Menu
Netflix Tech Blog·June 19, 2026

Netflix's Evolution of Cassandra Data Movement to Iceberg

This article details Netflix's architectural shift in moving data from Apache Cassandra to Apache Iceberg for analytics, addressing the limitations of their legacy system, Casspactor. It highlights the transition from a monolithic, metadata-dependent system to a layered, Spark-based architecture that directly processes S3 backups, improving reliability, scalability, and cost efficiency. The post also outlines a robust migration strategy emphasizing validation, visibility, and safety.

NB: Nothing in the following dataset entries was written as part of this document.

/-! ### Gang.setS -/

@[simp] theorem Gang.gid_setS (g : Gang) (n : Nat) (v : W64) (r : Rime) : (g.setS n v r).gid = g.gid := rfl
@[simp] theorem Gang.grid_setS (g : Gang) (n : Nat) (v : W64) (r : Rime) : (g.setS n v r).grid = g.grid := rfl
@[simp] theorem Gang.team_setS (g : Gang) (n : Nat) (v : W64) (r : Rime) : (g.setS n v r).team = g.team := rfl
@[simp] theorem Gang.g_setS (g : Gang) (n : Nat) (v : W64) (r : Rime) : (g.setS n v r).g = g.g := rfl
@[simp] theorem Gang.core_setS (g : Gang) (n : Nat) (v : W64) (r : Rime) : (g.setS n v r).core = g.core := rfl
@[simp] theorem Gang.part_setS (g : Gang) (n : Nat) (v : W64) (r : Rime) : (g.setS n v r).part = g.part := rfl
@[simp] theorem Gang.active_setS (g : Gang) (n : Nat) (v : W64) (r : Rime) : (g.setS n v r).active = g.active := rfl
@[simp] theorem Gang.released_setS (g : Gang) (n : Nat) (v : W64) (r : Rime) : (g.setS n v r).released = g.released := rfl
@[simp] theorem Gang.slot_setS (g : Gang) (n : Nat) (v : W64) (r : Rime) : (g.setS n v r).slot = g.slot := rfl
@[simp] theorem Gang.frames_setS (g : Gang) (n : Nat) (v : W64) (r : Rime) : (g.setS n v r).frames = g.frames := rfl
@[simp] theorem Gang.slotSince_setS (g : Gang) (n : Nat) (v : W64) (r : Rime) : (g.setS n v r).slotSince = g.slotSince := rfl
@[simp] theorem Gang.readySince_setS (g : Gang) (n : Nat) (v : W64) (r : Rime) : (g.setS n v r).readySince = g.readySince := rfl
@[simp] theorem Gang.eligible_setS (g : Gang) (n : Nat) (v : W64) (r : Rime) : (g.setS n v r).eligible = g.eligible := rfl
@[simp] theorem Gang.parking_setS (g : Gang) (n : Nat) (v : W64) (r : Rime) : (g.setS n v r).parking = g.parking := rfl
@[simp] theorem Gang.slices_setS (g : Gang) (n : Nat) (v : W64) (r : Rime) : (g.setS n v r).slices = g.slices := rfl
@[simp] theorem Gang.strands_setS (g : Gang) (n : Nat) (v : W64) (r : Rime) : (g.setS n v r).strands = g.strands := rfl
@[simp] theorem Gang.a_setS (g : Gang) (n : Nat) (v : W64) (r : Rime) : (g.setS n v r).a = g.a := rfl
@[simp] theorem Gang.h_setS (g : Gang) (n : Nat) (v : W64) (r : Rime) : (g.setS n v r).h = g.h := rfl
@[simp] theorem Gang.fpflags_setS (g : Gang) (n : Nat) (v : W64) (r : Rime) : (g.setS n v r).fpflags = g.fpflags := rfl
@[simp] theorem Gang.fptrap_setS (g : Gang) (n : Nat) (v : W64) (r : Rime) : (g.setS n v r).fptrap = g.fptrap := rfl
@[simp] theorem Gang.trap_setS (g : Gang) (n : Nat) (v : W64) (r : Rime) : (g.setS n v r).trap = g.trap := rfl
@[simp] theorem Gang.handler_setS (g : Gang) (n : Nat) (v : W64) (r : Rime) : (g.setS n v r).handler = g.handler := rfl
@[simp] theorem Gang.tiles_setS (g : Gang) (n : Nat) (v : W64) (r : Rime) : (g.setS n v r).tiles = g.tiles := rfl
@[simp] theorem Gang.keys_setS (g : Gang) (n : Nat) (v : W64) (r : Rime) : (g.setS n v r).keys = g.keys := rfl
@[simp] theorem Gang.trees_setS (g : Gang) (n : Nat) (v : W64) (r : Rime) : (g.setS n v r).trees = g.trees := rfl
@[simp] theorem Gang.paths_setS (g : Gang) (n : Nat) (v : W64) (r : Rime) : (g.setS n v r).paths = g.paths := rfl
@[simp] theorem Gang.accesses_setS (g : Gang) (n : Nat) (v : W64) (r : Rime) : (g.setS n v r).accesses = g.accesses := rfl
@[simp] theorem Gang.cmds_setS (g : Gang) (n : Nat) (v : W64) (r : Rime) : (g.setS n v r).cmds = g.cmds := rfl
@[simp] theorem Gang.records_setS (g : Gang) (n : Nat) (v : W64) (r : Rime) : (g.setS n v r).records = g.records := rfl
@[simp] theorem Gang.pends_setS (g : Gang) (n : Nat) (v : W64) (r : Rime) : (g.setS n v r).pends = g.pends := rfl
@[simp] theorem Gang.tileOps_setS (g : Gang) (n : Nat) (v : W64) (r : Rime) : (g.setS n v r).tileOps = g.tileOps := rfl
@[simp] theorem Gang.batches_setS (g : Gang) (n : Nat) (v : W64) (r : Rime) : (g.setS n v r).batches = g.batches := rfl
@[simp] theorem Gang.heats_setS (g : Gang) (n : Nat) (v : W64) (r : Rime) : (g.setS n v r).heats = g.heats := rfl
@[simp] theorem Gang.nextId_setS (g : Gang) (n : Nat) (v : W64) (r : Rime) : (g.setS n v r).nextId = g.nextId := rfl
@[simp] theorem Gang.children_setS (g : Gang) (n : Nat) (v : W64) (r : Rime) : (g.setS n v r).children = g.children := rfl
@[simp] theorem Gang.fault_setS (g : Gang) (n : Nat) (v : W64) (r : Rime) : (g.setS n v r).fault = g.fault := rfl
@[simp] theorem Gang.halt_setS (g : Gang) (n : Nat) (v : W64) (r : Rime) : (g.setS n v r).halt = g.halt := rfl
@[simp] theorem Gang.latches_setS (g : Gang) (n : Nat) (v : W64) (r : Rime) : (g.setS n v r).latches = g.latches := rfl
@[simp] theorem Gang.watchdog_setS (g : Gang) (n : Nat) (v : W64) (r : Rime) : (g.setS n v r).watchdog = g.watchdog := rfl
@[simp] theorem Gang.limitRaised_setS (g : Gang) (n : Nat) (v : W64) (r : Rime) : (g.setS n v r).limitRaised = g.limitRaised := rfl
@[simp] theorem Gang.recency_setS (g : Gang) (n : Nat) (v : W64) (r : Rime) : (g.setS n v r).recency = g.recency := rfl
@[simp] theorem Gang.issues_setS (g : Gang) (n : Nat) (v : W64) (r : Rime) : (g.setS n v r).issues = g.issues := rfl
@[simp] theorem Gang.turn_setS (g : Gang) (n : Nat) (v : W64) (r : Rime) : (g.setS n v r).turn = g.turn := rfl
@[simp] theorem Gang.parkQ_setS (g : Gang) (n : Nat) (v : W64) (r : Rime) : (g.setS n v r).parkQ = g.parkQ := rfl
@[simp] theorem Gang.images_setS (g : Gang) (n : Nat) (v : W64) (r : Rime) : (g.setS n v r).images = g.images := rfl

/-! ### Gang.setSRime -/

@[simp] theorem Gang.gid_setSRime (g : Gang) (n : Nat) (r : Rime) : (g.setSRime n r).gid = g.gid := rfl
@[simp] theorem Gang.grid_setSRime (g : Gang) (n : Nat) (r : Rime) : (g.setSRime n r).grid = g.grid := rfl
@[simp] theorem Gang.team_setSRime (g : Gang) (n : Nat) (r : Rime) : (g.setSRime n r).team = g.team := rfl
@[simp] theorem Gang.g_setSRime (g : Gang) (n : Nat) (r : Rime) : (g.setSRime n r).g = g.g := rfl
@[simp] theorem Gang.core_setSRime (g : Gang) (n : Nat) (r : Rime) : (g.setSRime n r).core = g.core := rfl
@[simp] theorem Gang.part_setSRime (g : Gang) (n : Nat) (r : Rime) : (g.setSRime n r).part = g.part := rfl
@[simp] theorem Gang.active_setSRime (g : Gang) (n : Nat) (r : Rime) : (g.setSRime n r).active = g.active := rfl
@[simp] theorem Gang.released_setSRime (g : Gang) (n : Nat) (r : Rime) : (g.setSRime n r).released = g.released := rfl
@[simp] theorem Gang.slot_setSRime (g : Gang) (n : Nat) (r : Rime) : (g.setSRime n r).slot = g.slot := rfl
@[simp] theorem Gang.frames_setSRime (g : Gang) (n : Nat) (r : Rime) : (g.setSRime n r).frames = g.frames := rfl
@[simp] theorem Gang.slotSince_setSRime (g : Gang) (n : Nat) (r : Rime) : (g.setSRime n r).slotSince = g.slotSince := rfl
@[simp] theorem Gang.readySince_setSRime (g : Gang) (n : Nat) (r : Rime) : (g.setSRime n r).readySince = g.readySince := rfl
@[simp] theorem Gang.eligible_setSRime (g : Gang) (n : Nat) (r : Rime) : (g.setSRime n r).eligible = g.eligible := rfl
@[simp] theorem Gang.parking_setSRime (g : Gang) (n : Nat) (r : Rime) : (g.setSRime n r).parking = g.parking := rfl
@[simp] theorem Gang.slices_setSRime (g : Gang) (n : Nat) (r : Rime) : (g.setSRime n r).slices = g.slices := rfl
@[simp] theorem Gang.strands_setSRime (g : Gang) (n : Nat) (r : Rime) : (g.setSRime n r).strands = g.strands := rfl
@[simp] theorem Gang.s_setSRime (g : Gang) (n : Nat) (r : Rime) : (g.setSRime n r).s = g.s := rfl
@[simp] theorem Gang.a_setSRime (g : Gang) (n : Nat) (r : Rime) : (g.setSRime n r).a = g.a := rfl
@[simp] theorem Gang.h_setSRime (g : Gang) (n : Nat) (r : Rime) : (g.setSRime n r).h = g.h := rfl
@[simp] theorem Gang.fpflags_setSRime (g : Gang) (n : Nat) (r : Rime) : (g.setSRime n r).fpflags = g.fpflags := rfl
@[simp] theorem Gang.fptrap_setSRime (g : Gang) (n : Nat) (r : Rime) : (g.setSRime n r).fptrap = g.fptrap := rfl
@[simp] theorem Gang.trap_setSRime (g : Gang) (n : Nat) (r : Rime) : (g.setSRime n r).trap = g.trap := rfl
@[simp] theorem Gang.handler_setSRime (g : Gang) (n : Nat) (r : Rime) : (g.setSRime n r).handler = g.handler := rfl
@[simp] theorem Gang.tiles_setSRime (g : Gang) (n : Nat) (r : Rime) : (g.setSRime n r).tiles = g.tiles := rfl
@[simp] theorem Gang.keys_setSRime (g : Gang) (n : Nat) (r : Rime) : (g.setSRime n r).keys = g.keys := rfl
@[simp] theorem Gang.trees_setSRime (g : Gang) (n : Nat) (r : Rime) : (g.setSRime n r).trees = g.trees := rfl
@[simp] theorem Gang.paths_setSRime (g : Gang) (n : Nat) (r : Rime) : (g.setSRime n r).paths = g.paths := rfl
@[simp] theorem Gang.accesses_setSRime (g : Gang) (n : Nat) (r : Rime) : (g.setSRime n r).accesses = g.accesses := rfl
@[simp] theorem Gang.cmds_setSRime (g : Gang) (n : Nat) (r : Rime) : (g.setSRime n r).cmds = g.cmds := rfl
@[simp] theorem Gang.records_setSRime (g : Gang) (n : Nat) (r : Rime) : (g.setSRime n r).records = g.records := rfl
@[simp] theorem Gang.pends_setSRime (g : Gang) (n : Nat) (r : Rime) : (g.setSRime n r).pends = g.pends := rfl
@[simp] theorem Gang.tileOps_setSRime (g : Gang) (n : Nat) (r : Rime) : (g.setSRime n r).tileOps = g.tileOps := rfl
@[simp] theorem Gang.batches_setSRime (g : Gang) (n : Nat) (r : Rime) : (g.setSRime n r).batches = g.batches := rfl
@[simp] theorem Gang.heats_setSRime (g : Gang) (n : Nat) (r : Rime) : (g.setSRime n r).heats = g.heats := rfl
@[simp] theorem Gang.nextId_setSRime (g : Gang) (n : Nat) (r : Rime) : (g.setSRime n r).nextId = g.nextId := rfl
@[simp] theorem Gang.children_setSRime (g : Gang) (n : Nat) (r : Rime) : (g.setSRime n r).children = g.children := rfl
@[simp] theorem Gang.fault_setSRime (g : Gang) (n : Nat) (r : Rime) : (g.setSRime n r).fault = g.fault := rfl
@[simp] theorem Gang.halt_setSRime (g : Gang) (n : Nat) (r : Rime) : (g.setSRime n r).halt = g.halt := rfl
@[simp] theorem Gang.latches_setSRime (g : Gang) (n : Nat) (r : Rime) : (g.setSRime n r).latches = g.latches := rfl
@[simp] theorem Gang.watchdog_setSRime (g : Gang) (n : Nat) (r : Rime) : (g.setSRime n r).watchdog = g.watchdog := rfl
@[simp] theorem Gang.limitRaised_setSRime (g : Gang) (n : Nat) (r : Rime) : (g.setSRime n r).limitRaised = g.limitRaised := rfl
@[simp] theorem Gang.recency_setSRime (g : Gang) (n : Nat) (r : Rime) : (g.setSRime n r).recency = g.recency := rfl
@[simp] theorem Gang.issues_setSRime (g : Gang) (n : Nat) (r : Rime) : (g.setSRime n r).issues = g.issues := rfl
@[simp] theorem Gang.turn_setSRime (g : Gang) (n : Nat) (r : Rime) : (g.setSRime n r).turn = g.turn := rfl
@[simp] theorem Gang.parkQ_setSRime (g : Gang) (n : Nat) (r : Rime) : (g.setSRime n r).parkQ = g.parkQ := rfl
@[simp] theorem Gang.images_setSRime (g : Gang) (n : Nat) (r : Rime) : (g.setSRime n r).images = g.images := rfl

Read original on Netflix Tech Blog

The Challenge: Scaling Cassandra Data Movement

Netflix heavily relies on Apache Cassandra for mission-critical applications and uses data movement to Apache Iceberg for various analytics and operational tasks. Initially, an in-house connector called Casspactor handled this, processing ~1,200 data movements and ~3 PB of data daily. However, this monolithic system faced significant architectural challenges as data scale and complexity grew, necessitating a redesign to improve reliability, performance, and maintainability.

Limitations of the Legacy Casspactor Architecture

  • Fragile Metadata Dependencies: Casspactor relied on multiple independent systems to ascertain backup status and content. This composite view was prone to divergence and inconsistencies, leading to stale or incorrect data reads. Uncoordinated Cassandra snapshots during maintenance often broke data movement.
  • Inherited Limitations for Data Abstractions: As Cassandra backed various higher-level data abstractions (Key Value, Time Series, Graph), Casspactor's lack of data model awareness forced each abstraction to bolt on complex, costly post-processing steps. This led to issues like skewed partition failures (out-of-memory errors on large datasets), intermediate table bloat (significant storage overhead), and inability to "time travel" due to schema/topology changes.
  • Monolithic Design: Built as a single connector, Casspactor lacked an engine-like foundation, preventing the development of a family of purpose-built connectors on a shared, robust base.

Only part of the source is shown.